I ended up leaving late Saturday night and was sad to go, but so glad I had a chance to relax a little and hang around people I love. It's such a rejuvenating thing!

Saturday, June 22, 2013

Lend a hand. Or money.

I'm alive, but I've been enjoying summertime and have tried to stay away from the computer. I'll be back soon with an update on my life! 

I've talked a little about this before, but some days are so full of greatness that I can't help but to feel guilty. I have so many good things going on in my life, great friends, and a great family, and while I know I deserve it, simply because I think almost everyone deserves it, I just feel so sad for everyone who doesn't have the same things that I have. And by things, I don't mean a TV, a car, etc, but just the feeling I have of happiness, contentness and safety.

A couple weeks ago a friend posted a link on her Facebook from Flagstaff Shelter Services about how they needed food donations to feed the homeless. FSS isn't able to provide overnight services during the summer like they do during winter, but they will be providing breakfast from 7am-1pm every day. That adds up to a lot of food and money!
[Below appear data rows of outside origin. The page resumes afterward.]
-- ==== Sys2Proof/Machine/Lap.lean ====
section
/-!
DEFINITION. The lap tracker: the manifest pool (R97), handing lines back (R122, R123), freeing a buffer (R136), picking
(R124 to R127), departure, arrival, drops and the lap's end (R128 to R136).
-/

namespace Sys2Proof.Machine

open Sys2Proof

/-! ## The pool -/

/-- A route's live manifests, the older first (R97). -/
def Route.liveHalves (x : Route) : List Half :=
  [x.older, x.older.other].filter fun h => (x.buffers.get h).live

/-- The live manifest a route and a lap name, the older where both match (R97). -/
def State.manifest (s : State) (r : RouteId) (lap : Lap) : Option Half :=
  (s.route r).liveHalves.find? fun h => (s.buffer r h).lap == lap

/-- The route's oldest live manifest in a state (R128, R129). -/
def State.manifestIn (s : State) (r : RouteId) (st : BufferState) : Option Half :=
  (s.route r).liveHalves.find? fun h => (s.buffer r h).state == st

/-- Frees a buffer: FREE with no lines, the other live manifest the older, and the pointer and current stop restored if it
was ON_ROUTE (R97, R136). -/
def Route.freed (x : Route) (h : Half) : Route :=
  let b := x.buffers.get h
  let y := { x with
    buffers := x.buffers.modify h fun b => { b with state := .free, lines := [] }
    older := if (x.buffers.get h.other).live then h.other else x.older }
  if b.state = .onRoute then { y with pointer := 0, current := none } else y

/-! ## Handing lines back -/

/-- Returns a line with n containers and a class: bins to the demand queue, a rack rolled back (R122). -/
def State.returnLine (s : State) (x : ManifestLine) (n : Nat) (cls : DemandClass) : State :=
  match x.load with
  | .bin _ => if n = 0 then s else s.returnBins x.slot n cls
  | .rack .. => s.rollback x.slot

/-- A line that a request hands back: still PLANNED, and one of those the request names. -/
def handedBack (sel : ManifestLine → Bool) (x : ManifestLine) : Bool := x.state == .planned && sel x

/-- The lines of a buffer that a request hands back, in manifest order. -/
def State.backLines (s : State) (r : RouteId) (h : Half) (sel : ManifestLine → Bool) : List ManifestLine :=
  (s.buffer r h).lines.filter (handedBack sel)

/-- Hands back one line with its undelivered containers and the class it goes back with. -/
def State.returnPlanned (cls : ManifestLine → DemandClass) (s : State) (x : ManifestLine) : State :=
  s.returnLine x x.undelivered (cls x)

/-- A line that was handed back becomes RETURNED (R121). -/
def markReturned (sel : ManifestLine → Bool) (x : ManifestLine) : ManifestLine :=
  if handedBack sel x then { x with state := .returned } else x

/-- Hands back every named line still PLANNED, one at a time in manifest order, and sets each to RETURNED (R122). -/
def State.handBack (s : State) (r : RouteId) (h : Half) (sel : ManifestLine → Bool) (cls : ManifestLine → DemandClass) :
    State :=
  ((s.backLines r h sel).foldl (State.returnPlanned cls) s).modBuffer r h
    fun b => { b with lines := b.lines.map (markReturned sel) }

/-- The bin containers in a list of lines handed back (R127, R135). -/
def binsBack (lines : List ManifestLine) : Nat :=
  (lines.map fun x => match x.load with | .bin _ => x.undelivered | .rack .. => 0).sum

/-- LINES_RETURNED, if the request returned any line (R123). -/
def State.tellReturned (s : State) (r : RouteId) (lap : Lap) (cause : ReturnCause) (n : Nat) : State :=
  if n = 0 then s else s.raise (.linesReturned r lap cause n)

/-- The class URGENT, for every return but a cancel's (R52). -/
def asUrgent (_ : ManifestLine) : DemandClass := .urgent

/-- The class a bin line took at selection (R52); a rack's is not read. -/
def asSelected (x : ManifestLine) : DemandClass :=
  match x.load with
  | .bin c => c
  | .rack .. => .urgent

/-! ## The tests of R120 -/

/-- The range and lookup tests of a request that names a manifest by route and lap (R120, tests 2 and 3). -/
def atManifest (p : Port) (route : Nat) (lap : Lap) (s : State) (k : RouteId → Half → State) : State :=
  match routeOf? route with
  | none => reply p .badArg .empty s
  | some r =>
    match s.manifest r lap with
    | none => reply p .notFound .empty s
    | some h => k r h

/-- The two tests of a train request (R120). -/
def atTrain (p : Port) (route : Nat) (s : State) (k : RouteId → State) : State :=
  if s.mode = .cold then reply p .notActive .empty s else
  match routeOf? route with
  | none => reply p .badArg .empty s
  | some r => k r

/-! ## Picking -/

/-- BEGIN_PICK's own tests and effect (R124). -/
def beginPick (p : Port) (route : Nat) (lap : Lap) (s : State) : State :=
  if s.mode = .cold then reply p .notActive .empty s else
  atManifest p route lap s fun r h =>
    let b := s.buffer r h
    if b.state = .offered then
      reply p .ok (.lineCount b.lines.length) (s.modBuffer r h fun b => { b with state := .picking })
    else reply p .wrongState .empty s

/-- BEGIN_PICK (R124). -/
def execBeginPick (p : Port) (route : Nat) (lap : Lap) (s : State) : Host.Outcome State Fault Refusal :=
  takeRequest p .beginPick s (beginPick p route lap)

/-- A line short-picked to a number of containers: held becomes it, and 0 makes the line RETURNED (R125). -/
def ManifestLine.shortPicked (x : ManifestLine) (picked : Nat) : ManifestLine :=
  { x with held := picked, state := if picked = 0 then .returned else x.state }

/-- What a short pick of a line does to the buffer: the line, and the carried load of its size class (R125, R98). -/
def Buffer.shortPicked (b : Buffer) (n : Nat) (x : ManifestLine) (picked : Nat) : Buffer :=
  { b with
    lines := b.lines.set n (x.shortPicked picked)
    load := b.load.modify x.size (· - (x.held - picked)) }

/-- SHORT_PICK's own tests and effect, in the order of R125. -/
def shortPick (p : Port) (route : Nat) (lap : Lap) (line picked : Nat) (s : State) : State :=
  if s.mode = .cold then reply p .notActive .empty s else
  atManifest p route lap s fun r h =>
    let b := s.buffer r h
    if b.state ≠ .offered ∧ b.state ≠ .picking then reply p .wrongState .empty s else
    match b.lines[line]? with
    | none => reply p .badArg .empty s
    | some x =>
      if x.held ≤ picked then reply p .badArg .empty s else
      let s1 := s.modBuffer r h fun b => b.shortPicked line x picked
      reply p .ok (.held picked)
        ((s1.returnLine x (x.held - picked) .urgent).tellReturned r b.lap .shortPick 1)

/-- SHORT_PICK (R125). -/
def execShortPick (p : Port) (route : Nat) (lap : Lap) (line picked : Nat) (s : State) :
    Host.Outcome State Fault Refusal :=
  takeRequest p .shortPick s (shortPick p route lap line picked)

/-- LOAD_CONFIRM's own tests and effect (R126). -/
def loadConfirm (p : Port) (route : Nat) (lap : Lap) (s : State) : State :=
  if s.mode = .cold then reply p .notActive .empty s else
  atManifest p route lap s fun r h =>
    let b := s.buffer r h
    if b.state = .offered ∨ b.state = .picking then
      reply p .ok (.load b.load) (s.modBuffer r h fun b => { b with state := .loaded })
    else reply p .wrongState .empty s

/-- LOAD_CONFIRM (R126). -/
def execLoadConfirm (p : Port) (route : Nat) (lap : Lap) (s : State) : Host.Outcome State Fault Refusal :=
  takeRequest p .loadConfirm s (loadConfirm p route lap)

/-- CANCEL_MANIFEST's own tests and effect (R127), taken in every mode (R120). -/
def cancelManifest (p : Port) (route : Nat) (lap : Lap) (s : State) : State :=
  atManifest p route lap s fun r h =>
    let b := s.buffer r h
    if b.state = .onRoute then reply p .wrongState .empty s else
    let back := s.backLines r h fun _ => true
    let s1 := (s.handBack r h (fun _ => true) asSelected).tellReturned r b.lap .cancel back.length
    reply p .ok (.manifestCancelled back.length (binsBack back)) (s1.modRoute r fun x => x.freed h)

/-- CANCEL_MANIFEST (R127). -/
def execCancelManifest (p : Port) (route : Nat) (lap : Lap) (s : State) : Host.Outcome State Fault Refusal :=
  takeRequest p .cancelManifest s (cancelManifest p route lap)

/-! ## The lap -/

/-- DEPART's own tests and effect (R128). -/
def depart (p : Port) (route : Nat) (s : State) : State :=
  atTrain p route s fun r =>
    if (s.manifestIn r .onRoute).isSome then reply p .trainBusy .empty s else
    match s.manifestIn r .loaded with
    | none => reply p .notLoaded .empty s
    | some h =>
      let b := s.buffer r h
      let stops := (s.route r).cfg.stops
      let s1 := s.modBuffer r h fun b => { b with state := .onRoute, stops := some stops }
      reply p .ok (.departed b.lap b.lines.length stops.length)
        (s1.modRoute r fun x => { x with pointer := 0, current := none })

/-- DEPART (R128). -/
def execDepart (p : Port) (route : Nat) (s : State) : Host.Outcome State Fault Refusal :=
  takeRequest p .depart s (depart p route)

/-- The outcome of an arrival's search (R129). -/
inductive Arrival where
  | found (k : Nat)
  | behind
  | unknown
deriving DecidableEq, Repr

/-- The search of a departure stop list from the pointer on (R129). -/
def findStop (stops : List Byte) (pointer : Nat) (stopId : Byte) : Arrival :=
  match (stops.drop pointer).findIdx? (· == stopId) with
  | some j => .found (pointer + j)
  | none => if (stops.take pointer).contains stopId then .behind else .unknown

/-- The lines an arrival at index k returns: those of the current stop, and of every index from the pointer to k − 1
(R130). -/
def leftBehind (current : Option Nat) (pointer k : Nat) (x : ManifestLine) : Bool :=
  current == some x.stop || decide (pointer ≤ x.stop ∧ x.stop < k)

/-- A line is open at a stop: it stands at that stop and is still PLANNED (R131). -/
def ManifestLine.openAt (stop : Nat) (x : ManifestLine) : Bool := x.stop == stop && x.state == .planned

/-- ARRIVE's own tests and effect (R129, R130). -/
def arrive (p : Port) (route : Nat) (stopId : Byte) (s : State) : State :=
  atTrain p route s fun r =>
    match s.manifestIn r .onRoute with
    | none => reply p .wrongState .empty s
    | some h =>
      let x := s.route r
      let b := s.buffer r h
      match findStop (b.stops.getD []) x.pointer stopId with
      | .behind => reply p .behind .empty s
      | .unknown => reply p .unknownStop .empty s
      | .found k =>
        let sel := leftBehind x.current x.pointer k
        let n := (s.backLines r h sel).length
        let s1 := (s.handBack r h sel asUrgent).tellReturned r b.lap .skipped n
        let s2 := s1.modRoute r fun x => { x with current := some k, pointer := k + 1 }
        reply p .ok (.arrived k n ((s2.buffer r h).lines.countP (·.openAt k))) s2

/-- ARRIVE (R129). -/
def execArrive (p : Port) (route : Nat) (stopId : Byte) (s : State) : Host.Outcome State Fault Refusal :=
  takeRequest p .arrive s (arrive p route stopId)

/-- A drop hits a line: part numbers agree under the mask, and for a rack the qualifier is its first seq (R132). -/
def ManifestLine.hitBy (mask : PartNo) (label : DropLabel) (x : ManifestLine) : Bool :=
  (label.part &&& mask == x.part &&& mask) &&
  match x.load with
  | .bin _ => true
  | .rack first _ _ => label.qualifier == first

/-- The open lines of a stop with their line numbers, in manifest order (R131). -/
def openLines (lines : List ManifestLine) (stop : Nat) : List (Nat × ManifestLine) :=
  (numbered lines).filter fun e => e.2.openAt stop

/-- The open line a drop hits: FIRST tries the first open line only, ANY every one in order (R131). -/
def dropHit (m : MatchMode) (mask : PartNo) (label : DropLabel) (tried : List (Nat × ManifestLine)) :
    Option (Nat × ManifestLine) :=
  match m with
  | .first => (tried.take 1).find? fun e => e.2.hitBy mask label
  | .any => tried.find? fun e => e.2.hitBy mask label

/-- A line with one more container delivered; it becomes DELIVERED when delivered equals held (R133, R121). -/
def ManifestLine.dropped (x : ManifestLine) : ManifestLine :=
  { x with delivered := x.delivered + 1, state := if x.delivered + 1 = x.held then .delivered else x.state }

/-- The delivery is handed on by the line's kind (R133). -/
def State.deliverLine (s : State) (x : ManifestLine) : State :=
  match x.load with
  | .bin _ => s.deliverBin x.slot
  | .rack _ last _ => s.deliverRack x.slot last

/-- DROP's own tests and effect (R131 to R134). -/
def drop (p : Port) (route : Nat) (label : DropLabel) (s : State) : State :=
  atTrain p route s fun r =>
    match s.manifestIn r .onRoute with
    | none => reply p .wrongState .empty s
    | some h =>
      let x := s.route r
      match x.current with
      | none => reply p .wrongStop .empty s
      | some stop =>
        let tried := openLines (s.buffer r h).lines stop
        match dropHit x.cfg.matchMode x.cfg.mask label tried with
        | none =>
          reply p .mismatch (.missed stop tried.length)
            (s.modRoute r fun x => { x with mismatches := bump x.mismatches })
        | some (n, y) =>
          let z := y.dropped
          let s1 := s.modBuffer r h fun b => { b with lines := b.lines.set n z }
          reply p .ok (.dropped n z.slot z.delivered z.held z.state) (s1.deliverLine z)

/-- DROP (R131). -/
def execDrop (p : Port) (route : Nat) (label : DropLabel) (s : State) : Host.Outcome State Fault Refusal :=
  takeRequest p .drop s (drop p route label)

/-- LAP_END's own tests and effect (R135). -/
def lapEnd (p : Port) (route : Nat) (s : State) : State :=
  atTrain p route s fun r =>
    match s.manifestIn r .onRoute with
    | none => reply p .wrongState .empty s
    | some h =>
      let b := s.buffer r h
      let back := s.backLines r h fun _ => true
      let s1 := (s.handBack r h (fun _ => true) asUrgent).tellReturned r b.lap .lapEnd back.length
      reply p .ok (.lapEnded b.lap back.length (binsBack back)) (s1.modRoute r fun x => x.freed h)

/-- LAP_END (R135). -/
def execLapEnd (p : Port) (route : Nat) (s : State) : Host.Outcome State Fault Refusal :=
  takeRequest p .lapEnd s (lapEnd p route)

end Sys2Proof.Machine
end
I've always been one to donate to a good cause, even if it was a dollar or two, but I know I can do more than that. And I am! I've adjusted the budget around so that we can have $20 a month to give away to something we want to help with. At first, I thought there was no way we would have money. I'm a college student who works short hours during the semester, and it's not like Vince is rolling in the big bucks. But after realizing that if I'm privileged enough to spend more than an hour of my time researching what kind of freaking tupperware I want (glass? plastic? bpa free? round? square?) and buying an $8 tube of lipstain at Target, I realized I have more than enough money a month. Well, not more than enough, but at least $20.


60 yoghurts, 2 giant watermelons I cut up, jelly (homemade and store-bought) and peanut butter for $25

One thing that really stuck with me was a post that the manager of FSS posted on her Facebook wall. She was giving a ride to one of the patrons of the shelter and he said that he typically doesn't like to eat a lot because he has no where to go to the bathroom, since most businesses do not let homeless people use them. Read that last sentence again. And then again. And then one more time, for good measure. This man, who only has access to a small amount of food, sometimes prefers not to eat because he has no where to use a restroom. How heartbreaking is that? It's something I never would have thought of until I read that. A lot of people claim that the homeless have done it to themselves, and that if they really wanted to do something about it, they could. Do you honestly think that someone would choose this life? A life where they opt not to eat because they had no where to take a shit?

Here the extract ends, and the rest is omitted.